Collected data entries:
-- ==== Sys2Proof/Machine/State.lean ====
section
/-! DEFINITION. The machine's state: the values the client drives on the input ports of one BCU (spec/10_state.md R22),
what the client sampled of their evaluation (R20), and the parameter the BCU was built with (R25). The BCU itself stores
nothing (R21). Its outputs `res`, `ill` and `uint_size` are functions of the inputs and of that parameter (R24, R29; 70_reset_and_hazards.md
R273), so no field holds one: they are `State.driven`, `State.ill` and `State.uintSize`. It has no registers, no program
counter, no flags and no memory (R27 to R32, R40), and its ROMs are constants (R26). -/

namespace Sys2Proof.Machine

/-- One pair of values of the two driven output ports (R23). -/
structure Outputs where
  res : BitVec 64
  ill : BitVec 1
deriving DecidableEq, Repr

/-- What stands at the ports of a BCU. -/
structure State where
  /-- R22: the operation select the client drives. -/
  ctl : BitVec 8
  /-- R22: the operand the client drives. -/
  a : BitVec 64
  /-- R22: the rotation amount the client drives, in two's complement. -/
  k : BitVec 64
  /-- R20: what the client sampled of the evaluation of exactly the inputs above, and `none` from when it drives inputs
  until it evaluates them. It is the client's value and no storage of the BCU (R27). R275 gives no result to a client
  that changes its inputs before it samples. That every drive drops an earlier sample too is the model's choice (DESIGN
  CHOICE, log entry 1). -/
  sampled : Option Outputs
  /-- R25: `NATIVE_W`, the parameter of the step relation. It is no state of the BCU: no step and no client writes it.
  The output `uint_size` (R24) is read off it. -/
  nativeW : NativeWidth
deriving DecidableEq, Repr

/-- R251: the BCU's one abnormal outcome. -/
inductive Fault where
  /-- Raised by a step whose `ctl` is one of the 225 illegal selects of R65, and carries that `ctl`. SAFE: the spec itself
  gives a model this fault, not a result (R82, R251), so nothing can be proved of what follows. -/
  | illegalSelect (ctl : BitVec 8)
deriving DecidableEq, Repr

/-- Why the model declines an instruction. -/
inductive Refusal where
  /-- Raised by an arm of `exec` whose instruction has no meaning yet; no arm does so. SAFE: no result is given. -/
  | notModelled (mnemonic : String)
deriving DecidableEq, Repr

/-- A BCU built with `NATIVE_W = n`, right after power-up (R270). The spec gives the inputs no value, for the client drives
them: all three are 0 here (DESIGN CHOICE, log entry 2, unsafe). Nothing has been evaluated, so nothing is sampled (R273). -/
def State.powerUp (n : NativeWidth) : State :=
  { ctl := 0x00#8, a := 0#64, k := 0#64, sampled := none, nativeW := n }

/-- The machine right after power-up, with the width it was built with (R270 to R273). The width is open (log entry 3). -/
def State.reset : State := State.powerUp Config.nativeW

end Sys2Proof.Machine
end

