/-- Settles O36: the bits of the bytes are the bits of the operand. -/
theorem byteTablePopulationIsTheReference : Obligations.ByteTablePopulationIsTheReference :=
  fun _ x => ⟨popTable_eq_pop x, (popTable_eq_pop x).trans_le (pop_le x)⟩

/-- Settles O37: each width is a number of bytes up to eight. -/
theorem swarPopulationIsTheReference : Obligations.SwarPopulationIsTheReference :=
  ⟨popSwar_eq_pop (n := 1) (by decide), popSwar_eq_pop (n := 2) (by decide), popSwar_eq_pop (n := 4) (by decide),
    popSwar_eq_pop (n := 8) (by decide)⟩

/-- Settles O38: each pass takes one from the population count, and only 0 has none left. -/
theorem clearingLoopCountsTheOnes : Obligations.ClearingLoopCountsTheOnes :=
  fun _ x => ⟨fun hx i _ => getLsbD_clearLowest_of_ne_zero hx i, clearLowestTimes_eq_zero rfl,
    popLoop_eq_pop (pop_le x), onesBelow_eq_sum x _, pop_le x⟩

end Sys2Proof.Proofs
end

section
/-! SUPPORT. The rotations bit by bit, as an action of the integers modulo the width, and as an exchange of two fields
(spec/44_rotate.md R160 to R163). -/

namespace Sys2Proof

/-- R6: the native width is positive. -/
theorem NativeWidth.bits_pos (n : NativeWidth) : 0 < n.bits := by
  cases n <;> decide

end Sys2Proof

namespace Sys2Proof.Machine

/-- R160: the reduced amount is congruent to the amount. -/
theorem rotateAmount_modEq {w : Nat} (hw : 0 < w) (k : Int) : rotateAmount w k ≡ k [ZMOD w] := by
  have hnonneg : 0 ≤ k % (w : Int) := Int.emod_nonneg k (by omega)
  rw [rotateAmount, Int.toNat_of_nonneg hnonneg]
  exact Int.mod_modEq k w

/-- R160: congruent amounts have the same reduction. -/
theorem rotateAmount_congr {w : Nat} {j k : Int} (h : j ≡ k [ZMOD w]) : rotateAmount w j = rotateAmount w k :=
  congrArg Int.toNat h

/-- R160: the reduced amount is the one number in `[0, W)` that is congruent to the amount. -/
theorem rotateAmount_eq {w p : Nat} {k : Int} (hp : p < w) (h : p ≡ k [ZMOD w]) : rotateAmount w k = p := by
  rw [← rotateAmount_congr h, rotateAmount, ← Int.natCast_mod, Int.toNat_natCast, Nat.mod_eq_of_lt hp]

/-- R161: the left rotation is the library's, by the reduced amount. -/
theorem rol_eq_rotateLeft {w : Nat} (hw : 0 < w) (x : BitVec w) (k : Int) :
    rol x k = x.rotateLeft (rotateAmount w k) := by
  rw [rol, BitVec.rotateLeft_def, Nat.mod_eq_of_lt (rotateAmount_lt hw k)]
  split
  next hzero => rw [hzero, Nat.sub_zero, BitVec.shiftLeft_zero, BitVec.ushiftRight_eq_zero le_rfl, BitVec.or_zero]
  next => rfl

/-- R161: `ROL_W(x, k)[i] = x[(i - k) mod W]`: the bits below the amount wrap around from the top. -/
theorem getLsbD_rol {w i : Nat} (hi : i < w) (x : BitVec w) (k : Int) :
    (rol x k).getLsbD i = x.getLsbD (rotateAmount w (i - k)) := by
  have hw : 0 < w := Nat.zero_lt_of_lt hi
  have hs := rotateAmount_lt hw k
  have hmod : (i : Int) - rotateAmount w k ≡ i - k [ZMOD w] := Int.ModEq.rfl.sub (rotateAmount_modEq hw k)
  rw [rol_eq_rotateLeft hw, BitVec.getLsbD_rotateLeft_of_le hs]
  by_cases hwrap : i < rotateAmount w k
  · have hdvd : (w : Int) ∣ i - rotateAmount w k - (w - rotateAmount w k + i : Nat) := ⟨-1, by omega⟩
    have hpos : rotateAmount w (i - k) = w - rotateAmount w k + i :=
      rotateAmount_eq (by omega) ((Int.modEq_iff_dvd.mpr hdvd).trans hmod)
    rw [hpos, decide_eq_true hwrap, cond_true]
  · have hpos : rotateAmount w (i - k) = i - rotateAmount w k :=
      rotateAmount_eq (by omega) (by rwa [Nat.cast_sub (not_lt.mp hwrap)])
    rw [hpos, decide_eq_false hwrap, cond_false, decide_eq_true hi, Bool.true_and]

/-- R162: `ROR_W(x, k)[i] = x[(i + k) mod W]`. -/
theorem getLsbD_ror {w i : Nat} (hi : i < w) (x : BitVec w) (k : Int) :
    (ror x k).getLsbD i = x.getLsbD (rotateAmount w (i + k)) := by
  rw [ror, getLsbD_rol hi, sub_neg_eq_add]

/-- R161: successive left rotations add their amounts. -/
theorem rol_rol {w : Nat} (x : BitVec w) (j k : Int) : rol (rol x j) k = rol x (j + k) := by
  refine BitVec.eq_of_getLsbD_eq fun i hi => ?_
  have hw : 0 < w := Nat.zero_lt_of_lt hi
  have hpos : (rotateAmount w (i - k) : Int) - j ≡ i - (j + k) [ZMOD w] :=
    calc (rotateAmount w (i - k) : Int) - j ≡ i - k - j [ZMOD w] := (rotateAmount_modEq hw _).sub_right j
      _ = i - (j + k) := by ring
  rw [getLsbD_rol hi, getLsbD_rol (rotateAmount_lt hw _), getLsbD_rol hi, rotateAmount_congr hpos]

/-- R161: the rotation by 0 is the special case that shifts nothing. -/
@[simp] theorem rol_zero {w : Nat} (x : BitVec w) : rol x 0 = x :=
  if_pos (by simp [rotateAmount])

/-- R174: the left rotation by `W` is the one by 0. -/
@[simp] theorem rol_width {w : Nat} (x : BitVec w) : rol x (w : Int) = x :=
  (rol_congr x (Int.emod_self.trans (Int.zero_emod _).symm)).trans (rol_zero x)

/-- R174: the left rotation by the negated amount undoes a left rotation. -/
@[simp] theorem rol_rol_neg {w : Nat} (x : BitVec w) (k : Int) : rol (rol x k) (-k) = x := by
  rw [rol_rol, add_neg_cancel, rol_zero]

/-- R174: the right rotation undoes the left rotation by the same amount. -/
@[simp] theorem ror_rol {w : Nat} (x : BitVec w) (k : Int) : ror (rol x k) k = x := rol_rol_neg x k

/-- R162: the amount of a right rotation, taken as a left one, is `W - (k mod W)`. -/
theorem ror_eq_rol_sub_emod {w : Nat} (x : BitVec w) (k : Int) : ror x k = rol x ((w : Int) - k % (w : Int)) := by
  refine rol_congr x ?_
  calc -k ≡ -(k % w) [ZMOD w] := (Int.mod_modEq k w).neg.symm
    _ ≡ w - k % w [ZMOD w] := Int.modEq_iff_dvd.mpr ⟨1, by ring⟩

/-- The population count of a value is that of its low `p` bits and that of the others. -/
theorem pop_eq_add_pop_extractLsb' {w p : Nat} (hp : p ≤ w) (x : BitVec w) :
    pop x = pop (x.extractLsb' 0 p) + pop (x.extractLsb' p (w - p)) := by
  have hlow : onesBelow x p = pop (x.extractLsb' 0 p) := by simpa [onesBelow] using onesBelow_add x 0 p
  rw [← hlow, ← onesBelow_add, Nat.add_sub_cancel' hp, pop]

/-- R174: a rotation exchanges the high field and the low one, and keeps the bits of each. -/
theorem pop_rotateLeft {w r : Nat} (hr : r < w) (x : BitVec w) : pop (x.rotateLeft r) = pop x := by
  have hlow : (x.rotateLeft r).extractLsb' 0 r = x.extractLsb' (w - r) r :=
    BitVec.eq_of_getLsbD_eq fun i hi => by simp [BitVec.getLsbD_rotateLeft_of_le hr, hi]
  have hhigh : (x.rotateLeft r).extractLsb' r (w - r) = x.extractLsb' 0 (w - r) :=
    BitVec.eq_of_getLsbD_eq fun i hi => by
      have hin : r + i < w := by omega
      simp only [BitVec.getLsbD_extractLsb', BitVec.getLsbD_rotateLeft_of_le hr]
      simp [hin]
  have hsub : w - (w - r) = r := by omega
  rw [pop_eq_add_pop_extractLsb' hr.le, hlow, hhigh, pop_eq_add_pop_extractLsb' (Nat.sub_le w r) x, hsub, Nat.add_comm]
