-- ==== Sys2Proof/Machine/Params.lean ====
section
/-! DEFINITION. The default values of the spec's parameters (spec 00_scope.md R5) and the lengths they give. -/

namespace Sys2Proof.Machine

/-- The default `PULSE_TOTAL` of a template: 8 pulses per instruction cell (R101; NOP's 8 is the
source's, 16 and 32 are UNVERIFIED: the spec's decision D3; log entry 3). -/
def defaultTotal : Template → Nat
  | .n => 8
  | .i => 16
  | .d => 32

/-- The default `SCHEDULE` of a template (R104, R105, R106; UNVERIFIED: the spec's decision D4; log
entry 4). -/
def defaultSchedule : Template → List (Nat × PulseAction)
  | .n => [(7, .pc)]
  | .i => [(8, .fetchImm), (13, .execute), (14, .flags), (15, .pc)]
  | .d => [(8, .fetchN1), (16, .fetchN2), (24, .fetchN3), (29, .execute), (30, .flags), (31, .pc)]

/-- The parameters with the spec's default values (R5). -/
def params : Config where
  opcodeMap := opcodeMap
  lenImm := 2
  pulseTotal v := defaultTotal v.template
  schedule v := defaultSchedule v.template

/-- `LEN`, the cells an instruction advances `PC` by when it does not jump (R25, R74, R109). -/
def lengthOf (cfg : Config) (v : Variant) : Nat :=
  match v.template with
  | .n => 1
  | .i => cfg.lenImm
  | .d => 4

end Sys2Proof.Machine
end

EXERCISE: If a line in the entries above holds "Config", include it in the count; report nothing but the resulting number.

RESPONSE BOX: 3